**TO DO**. If a line contains "def State.status (s", it is the last one to write out; begin with the first line of the records and copy each exactly.

Stored entries

-- ==== Sys2Proof/Machine/Flags.lean ====
section
/-!
DEFINITION. The control and status registers as views of the state (R38 to R40, R44).
-/

namespace Sys2Proof.Machine

/-- `STATUS.TERR`: 1 exactly when `TERRCNT != 0` (R38). -/
def State.terr (s : State) : Bool := s.terrCnt != 0#32

/-- CSR 0, `STATUS`: bit 0 RUN, 1 GS, 2 STOPREQ, 3 CAPERR, 4 TERR, 6:5 STEP, 9:7 PHASE, 11:10 CUR_SRC, 31:12 zero (R38). -/
def State.status (s : State) : Word :=
  0#20 ++ s.curSrc ++ s.phase ++ s.stepIx ++ BitVec.ofBool s.terr ++ BitVec.ofBool s.capErr ++
    BitVec.ofBool s.stopReq ++ BitVec.ofBool s.gs ++ BitVec.ofBool s.run

/-- `x[csr]`: the value of a control and status register (R38 to R40, R215). -/
def State.csr (s : State) : Csr → Word
  | .status => s.status
  | .cycle => s.cycle
  | .terrcnt => s.terrCnt

/-- `TERRCNT + 1`, saturating at `2^32 - 1` (R30, R237). -/
def saturatingSucc (n : Word) : Word := if n = 4294967295#32 then n else n + 1#32

end Sys2Proof.Machine
end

**SOLUTION FOR THIS EXERCISE**.
-- ==== Sys2Proof/Machine/Flags.lean ====
section
/-!
DEFINITION. The control and status registers as views of the state (R38 to R40, R44).
-/

namespace Sys2Proof.Machine

/-- `STATUS.TERR`: 1 exactly when `TERRCNT != 0` (R38). -/
def State.terr (s : State) : Bool := s.terrCnt != 0#32

/-- CSR 0, `STATUS`: bit 0 RUN, 1 GS, 2 STOPREQ, 3 CAPERR, 4 TERR, 6:5 STEP, 9:7 PHASE, 11:10 CUR_SRC, 31:12 zero (R38). -/
def State.status (s : State) : Word :=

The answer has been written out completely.